The jury is still out
- Data visualization, Shiny, Plotly: Final projects, and all homework is due May 10. We have covered Plotly and Shiny in class, but students haven't done much with these packages. We'll see how they do on this last assignment.
- More graded homework assignments: The handful of homework sets assigned in class covered reproducible research/dynamic documents, working with data in R, and loops and conditionals. Once I made a decision to put and grade all student homework on the web server, we spent a lot of time sorting out how. We continued to do active learning during class, which introduced students to a variety of topics, some of which were incorporated into student projects. We continued this pattern after settling on how to use the web server. This arrangement worked really well for students who kept busy, consumed with their passion-inspiring projects. I am convinced that for these students, doing less passion-inspiring homework sets would have been a detrimental distraction. How effective is this strategy overall?

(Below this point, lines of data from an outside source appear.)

-- ==== Sys2Proof/Laws/State.lean ====
section
/-! SUPPORT. What each named update of the state leaves: one lemma per update and field, and the field it changes. -/

namespace Sys2Proof.Machine

@[simp] theorem State.emit_pending {s : State} {e : Emission} : (s.emit e).pending = s.pending := rfl
@[simp] theorem State.emit_free {s : State} {e : Emission} : (s.emit e).free = s.free := rfl
@[simp] theorem State.emit_ticks {s : State} {e : Emission} : (s.emit e).ticks = s.ticks := rfl
@[simp] theorem State.emit_ident {s : State} {e : Emission} : (s.emit e).ident = s.ident := rfl
@[simp] theorem State.emit_regs {s : State} {e : Emission} : (s.emit e).regs = s.regs := rfl
@[simp] theorem State.emit_low64 {s : State} {e : Emission} : (s.emit e).low64 = s.low64 := rfl
@[simp] theorem State.emit_high64 {s : State} {e : Emission} : (s.emit e).high64 = s.high64 := rfl
@[simp] theorem State.emit_pins {s : State} {e : Emission} : (s.emit e).pins = s.pins := rfl
@[simp] theorem State.emit_host {s : State} {e : Emission} : (s.emit e).host = s.host := rfl
@[simp] theorem State.emit_fns {s : State} {e : Emission} : (s.emit e).fns = s.fns := rfl
@[simp] theorem State.emit_rings {s : State} {e : Emission} : (s.emit e).rings = s.rings := rfl
@[simp] theorem State.emit_evs {s : State} {e : Emission} : (s.emit e).evs = s.evs := rfl
@[simp] theorem State.emit_points {s : State} {e : Emission} : (s.emit e).points = s.points := rfl
@[simp] theorem State.emit_ws {s : State} {e : Emission} : (s.emit e).ws = s.ws := rfl
@[simp] theorem State.emit_txns {s : State} {e : Emission} : (s.emit e).txns = s.txns := rfl
@[simp] theorem State.emit_nextTxn {s : State} {e : Emission} : (s.emit e).nextTxn = s.nextTxn := rfl
@[simp] theorem State.emit_lastTxn {s : State} {e : Emission} : (s.emit e).lastTxn = s.lastTxn := rfl
@[simp] theorem State.emit_time {s : State} {e : Emission} : (s.emit e).time = s.time := rfl
@[simp] theorem State.emit_hlist {s : State} {e : Emission} : (s.emit e).hlist = s.hlist := rfl
@[simp] theorem State.emit_actions {s : State} {e : Emission} : (s.emit e).actions = s.actions := rfl
@[simp] theorem State.emit_fired {s : State} {e : Emission} : (s.emit e).fired = s.fired := rfl
@[simp] theorem State.emit_tsqs {s : State} {e : Emission} : (s.emit e).tsqs = s.tsqs := rfl
@[simp] theorem State.emit_chs {s : State} {e : Emission} : (s.emit e).chs = s.chs := rfl
@[simp] theorem State.emit_nets {s : State} {e : Emission} : (s.emit e).nets = s.nets := rfl
@[simp] theorem State.emit_pair {s : State} {e : Emission} : (s.emit e).pair = s.pair := rfl
@[simp] theorem State.emit_pwr {s : State} {e : Emission} : (s.emit e).pwr = s.pwr := rfl
@[simp] theorem State.emit_bkp {s : State} {e : Emission} : (s.emit e).bkp = s.bkp := rfl
@[simp] theorem State.emit_vlt {s : State} {e : Emission} : (s.emit e).vlt = s.vlt := rfl
@[simp] theorem State.emit_lc {s : State} {e : Emission} : (s.emit e).lc = s.lc := rfl
@[simp] theorem State.emit_upd {s : State} {e : Emission} : (s.emit e).upd = s.upd := rfl
@[simp] theorem State.emit_frames {s : State} {e : Emission} : (s.emit e).frames = s.frames := rfl
@[simp] theorem State.emit_serial {s : State} {e : Emission} : (s.emit e).serial = s.serial := rfl
@[simp] theorem State.emit_usb {s : State} {e : Emission} : (s.emit e).usb = s.usb := rfl
@[simp] theorem State.emit_vbus {s : State} {e : Emission} : (s.emit e).vbus = s.vbus := rfl

@[simp] theorem State.tick1_pending {s : State} : (s.tick1).pending = s.pending := rfl
@[simp] theorem State.tick1_out {s : State} : (s.tick1).out = s.out := rfl
@[simp] theorem State.tick1_ticks {s : State} : (s.tick1).ticks = s.ticks := rfl
@[simp] theorem State.tick1_ident {s : State} : (s.tick1).ident = s.ident := rfl
@[simp] theorem State.tick1_regs {s : State} : (s.tick1).regs = s.regs := rfl
@[simp] theorem State.tick1_low64 {s : State} : (s.tick1).low64 = s.low64 := rfl
@[simp] theorem State.tick1_high64 {s : State} : (s.tick1).high64 = s.high64 := rfl
@[simp] theorem State.tick1_pins {s : State} : (s.tick1).pins = s.pins := rfl
@[simp] theorem State.tick1_host {s : State} : (s.tick1).host = s.host := rfl
@[simp] theorem State.tick1_fns {s : State} : (s.tick1).fns = s.fns := rfl
@[simp] theorem State.tick1_rings {s : State} : (s.tick1).rings = s.rings := rfl
@[simp] theorem State.tick1_evs {s : State} : (s.tick1).evs = s.evs := rfl
@[simp] theorem State.tick1_points {s : State} : (s.tick1).points = s.points := rfl
@[simp] theorem State.tick1_ws {s : State} : (s.tick1).ws = s.ws := rfl
@[simp] theorem State.tick1_txns {s : State} : (s.tick1).txns = s.txns := rfl
@[simp] theorem State.tick1_nextTxn {s : State} : (s.tick1).nextTxn = s.nextTxn := rfl
@[simp] theorem State.tick1_lastTxn {s : State} : (s.tick1).lastTxn = s.lastTxn := rfl
@[simp] theorem State.tick1_time {s : State} : (s.tick1).time = s.time := rfl
@[simp] theorem State.tick1_hlist {s : State} : (s.tick1).hlist = s.hlist := rfl
@[simp] theorem State.tick1_actions {s : State} : (s.tick1).actions = s.actions := rfl
@[simp] theorem State.tick1_fired {s : State} : (s.tick1).fired = s.fired := rfl
@[simp] theorem State.tick1_tsqs {s : State} : (s.tick1).tsqs = s.tsqs := rfl
@[simp] theorem State.tick1_chs {s : State} : (s.tick1).chs = s.chs := rfl
@[simp] theorem State.tick1_nets {s : State} : (s.tick1).nets = s.nets := rfl
@[simp] theorem State.tick1_pair {s : State} : (s.tick1).pair = s.pair := rfl
@[simp] theorem State.tick1_pwr {s : State} : (s.tick1).pwr = s.pwr := rfl
@[simp] theorem State.tick1_bkp {s : State} : (s.tick1).bkp = s.bkp := rfl
@[simp] theorem State.tick1_vlt {s : State} : (s.tick1).vlt = s.vlt := rfl
@[simp] theorem State.tick1_lc {s : State} : (s.tick1).lc = s.lc := rfl
@[simp] theorem State.tick1_upd {s : State} : (s.tick1).upd = s.upd := rfl
@[simp] theorem State.tick1_frames {s : State} : (s.tick1).frames = s.frames := rfl
@[simp] theorem State.tick1_serial {s : State} : (s.tick1).serial = s.serial := rfl
@[simp] theorem State.tick1_usb {s : State} : (s.tick1).usb = s.usb := rfl
@[simp] theorem State.tick1_vbus {s : State} : (s.tick1).vbus = s.vbus := rfl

I concede that some students may have benefited from more graded assignments. If I teach this material again, I will really think through how to best serve the needs of all students. Maybe certain homework will be required; others you select several of the most interesting assignments from a list, based on what is relevant to your project and interests. If I implement this idea, I will require that everyone do all active learning assignments in class, to become familiar with topics, in case they need them later.